## Exercise objective
Each record must be retyped in full. No character may differ.

● ● ● ● ●

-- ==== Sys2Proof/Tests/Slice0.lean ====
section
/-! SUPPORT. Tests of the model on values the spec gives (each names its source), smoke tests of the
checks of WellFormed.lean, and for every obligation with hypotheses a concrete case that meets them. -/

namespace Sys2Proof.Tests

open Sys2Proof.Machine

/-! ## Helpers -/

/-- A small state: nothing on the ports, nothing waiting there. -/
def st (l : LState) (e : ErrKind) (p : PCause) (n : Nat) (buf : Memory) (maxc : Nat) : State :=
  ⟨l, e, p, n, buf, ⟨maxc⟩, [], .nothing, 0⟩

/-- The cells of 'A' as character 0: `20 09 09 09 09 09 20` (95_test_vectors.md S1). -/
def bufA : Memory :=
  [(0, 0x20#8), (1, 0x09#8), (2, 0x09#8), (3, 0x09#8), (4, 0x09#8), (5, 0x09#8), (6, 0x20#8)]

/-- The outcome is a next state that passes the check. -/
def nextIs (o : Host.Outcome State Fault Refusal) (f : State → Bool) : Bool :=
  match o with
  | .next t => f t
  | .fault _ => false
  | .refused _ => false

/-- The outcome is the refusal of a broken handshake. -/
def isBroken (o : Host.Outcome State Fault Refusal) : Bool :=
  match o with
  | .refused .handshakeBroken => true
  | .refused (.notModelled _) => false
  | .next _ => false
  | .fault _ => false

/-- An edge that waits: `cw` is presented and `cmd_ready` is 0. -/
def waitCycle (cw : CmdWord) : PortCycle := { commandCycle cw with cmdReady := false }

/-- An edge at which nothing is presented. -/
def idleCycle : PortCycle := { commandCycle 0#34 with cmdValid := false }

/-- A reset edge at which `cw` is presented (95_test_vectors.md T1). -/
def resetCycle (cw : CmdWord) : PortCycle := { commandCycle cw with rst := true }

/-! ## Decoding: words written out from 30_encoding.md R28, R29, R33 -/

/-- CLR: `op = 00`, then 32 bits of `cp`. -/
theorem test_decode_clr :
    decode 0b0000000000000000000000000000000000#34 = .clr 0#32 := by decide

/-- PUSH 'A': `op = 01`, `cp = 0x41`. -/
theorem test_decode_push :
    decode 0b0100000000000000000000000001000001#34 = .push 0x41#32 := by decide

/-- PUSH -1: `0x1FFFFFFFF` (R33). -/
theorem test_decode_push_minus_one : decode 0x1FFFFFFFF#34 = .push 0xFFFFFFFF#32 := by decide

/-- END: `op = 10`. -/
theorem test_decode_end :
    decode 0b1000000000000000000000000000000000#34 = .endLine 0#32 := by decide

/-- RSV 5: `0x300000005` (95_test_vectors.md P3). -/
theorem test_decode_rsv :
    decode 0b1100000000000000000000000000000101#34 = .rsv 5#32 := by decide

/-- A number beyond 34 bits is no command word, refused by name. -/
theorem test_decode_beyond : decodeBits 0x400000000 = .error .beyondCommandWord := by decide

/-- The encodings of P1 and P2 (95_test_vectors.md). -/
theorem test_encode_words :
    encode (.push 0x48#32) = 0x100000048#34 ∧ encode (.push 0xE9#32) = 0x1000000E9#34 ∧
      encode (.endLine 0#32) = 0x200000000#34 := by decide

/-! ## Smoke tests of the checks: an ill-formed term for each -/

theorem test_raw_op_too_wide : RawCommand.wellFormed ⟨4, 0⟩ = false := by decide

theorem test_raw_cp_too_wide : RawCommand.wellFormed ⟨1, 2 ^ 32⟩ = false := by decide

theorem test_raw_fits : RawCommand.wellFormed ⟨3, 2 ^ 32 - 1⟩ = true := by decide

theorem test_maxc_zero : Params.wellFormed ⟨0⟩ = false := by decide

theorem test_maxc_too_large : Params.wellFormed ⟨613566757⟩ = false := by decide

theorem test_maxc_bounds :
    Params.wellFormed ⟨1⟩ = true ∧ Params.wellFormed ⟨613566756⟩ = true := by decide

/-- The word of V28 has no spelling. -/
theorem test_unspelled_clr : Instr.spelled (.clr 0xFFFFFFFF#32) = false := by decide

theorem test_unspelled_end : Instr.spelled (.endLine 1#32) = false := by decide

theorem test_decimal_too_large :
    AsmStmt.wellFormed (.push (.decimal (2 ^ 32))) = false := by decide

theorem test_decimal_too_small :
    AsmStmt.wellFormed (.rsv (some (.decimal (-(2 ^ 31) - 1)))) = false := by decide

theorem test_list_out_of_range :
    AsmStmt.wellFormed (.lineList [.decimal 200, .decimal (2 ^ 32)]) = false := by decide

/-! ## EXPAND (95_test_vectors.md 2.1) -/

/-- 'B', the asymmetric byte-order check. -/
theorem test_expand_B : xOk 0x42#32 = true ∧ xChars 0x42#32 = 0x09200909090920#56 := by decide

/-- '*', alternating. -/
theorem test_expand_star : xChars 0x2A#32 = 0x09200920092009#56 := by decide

● ● ● ● ●

## Response to the task
-- ==== Sys2Proof/Tests/Slice0.lean ====
section
/-! SUPPORT. Tests of the model on values the spec gives (each names its source), smoke tests of the
checks of WellFormed.lean, and for every obligation with hypotheses a concrete case that meets them. -/

namespace Sys2Proof.Tests

open Sys2Proof.Machine

/-! ## Helpers -/

/-- A small state: nothing on the ports, nothing waiting there. -/
def st (l : LState) (e : ErrKind) (p : PCause) (n : Nat) (buf : Memory) (maxc : Nat) : State :=
  ⟨l, e, p, n, buf, ⟨maxc⟩, [], .nothing, 0⟩

/-- The cells of 'A' as character 0: `20 09 09 09 09 09 20` (95_test_vectors.md S1). -/
def bufA : Memory :=
  [(0, 0x20#8), (1, 0x09#8), (2, 0x09#8), (3, 0x09#8), (4, 0x09#8), (5, 0x09#8), (6, 0x20#8)]

/-- The outcome is a next state that passes the check. -/
def nextIs (o : Host.Outcome State Fault Refusal) (f : State → Bool) : Bool :=
  match o with
  | .next t => f t
  | .fault _ => false
  | .refused _ => false

/-- The outcome is the refusal of a broken handshake. -/
def isBroken (o : Host.Outcome State Fault Refusal) : Bool :=
  match o with
  | .refused .handshakeBroken => true
  | .refused (.notModelled _) => false
  | .next _ => false
  | .fault _ => false

/-- An edge that waits: `cw` is presented and `cmd_ready` is 0. -/
def waitCycle (cw : CmdWord) : PortCycle := { commandCycle cw with cmdReady := false }

/-- An edge at which nothing is presented. -/
def idleCycle : PortCycle := { commandCycle 0#34 with cmdValid := false }

/-- A reset edge at which `cw` is presented (95_test_vectors.md T1). -/
def resetCycle (cw : CmdWord) : PortCycle := { commandCycle cw with rst := true }

/-! ## Decoding: words written out from 30_encoding.md R28, R29, R33 -/

/-- CLR: `op = 00`, then 32 bits of `cp`. -/
theorem test_decode_clr :
    decode 0b0000000000000000000000000000000000#34 = .clr 0#32 := by decide

/-- PUSH 'A': `op = 01`, `cp = 0x41`. -/
theorem test_decode_push :
    decode 0b0100000000000000000000000001000001#34 = .push 0x41#32 := by decide

/-- PUSH -1: `0x1FFFFFFFF` (R33). -/
theorem test_decode_push_minus_one : decode 0x1FFFFFFFF#34 = .push 0xFFFFFFFF#32 := by decide

/-- END: `op = 10`. -/
theorem test_decode_end :
    decode 0b1000000000000000000000000000000000#34 = .endLine 0#32 := by decide

/-- RSV 5: `0x300000005` (95_test_vectors.md P3). -/
theorem test_decode_rsv :
    decode 0b1100000000000000000000000000000101#34 = .rsv 5#32 := by decide

/-- A number beyond 34 bits is no command word, refused by name. -/
theorem test_decode_beyond : decodeBits 0x400000000 = .error .beyondCommandWord := by decide

/-- The encodings of P1 and P2 (95_test_vectors.md). -/
theorem test_encode_words :
    encode (.push 0x48#32) = 0x100000048#34 ∧ encode (.push 0xE9#32) = 0x1000000E9#34 ∧
      encode (.endLine 0#32) = 0x200000000#34 := by decide

/-! ## Smoke tests of the checks: an ill-formed term for each -/

theorem test_raw_op_too_wide : RawCommand.wellFormed ⟨4, 0⟩ = false := by decide

theorem test_raw_cp_too_wide : RawCommand.wellFormed ⟨1, 2 ^ 32⟩ = false := by decide

theorem test_raw_fits : RawCommand.wellFormed ⟨3, 2 ^ 32 - 1⟩ = true := by decide

theorem test_maxc_zero : Params.wellFormed ⟨0⟩ = false := by decide

theorem test_maxc_too_large : Params.wellFormed ⟨613566757⟩ = false := by decide

theorem test_maxc_bounds :
    Params.wellFormed ⟨1⟩ = true ∧ Params.wellFormed ⟨613566756⟩ = true := by decide

/-- The word of V28 has no spelling. -/
theorem test_unspelled_clr : Instr.spelled (.clr 0xFFFFFFFF#32) = false := by decide

theorem test_unspelled_end : Instr.spelled (.endLine 1#32) = false := by decide

theorem test_decimal_too_large :
    AsmStmt.wellFormed (.push (.decimal (2 ^ 32))) = false := by decide

theorem test_decimal_too_small :
    AsmStmt.wellFormed (.rsv (some (.decimal (-(2 ^ 31) - 1)))) = false := by decide

theorem test_list_out_of_range :
    AsmStmt.wellFormed (.lineList [.decimal 200, .decimal (2 ^ 32)]) = false := by decide

/-! ## EXPAND (95_test_vectors.md 2.1) -/

/-- 'B', the asymmetric byte-order check. -/
theorem test_expand_B : xOk 0x42#32 = true ∧ xChars 0x42#32 = 0x09200909090920#56 := by decide

/-- '*', alternating. -/
theorem test_expand_star : xChars 0x2A#32 = 0x09200920092009#56 := by decide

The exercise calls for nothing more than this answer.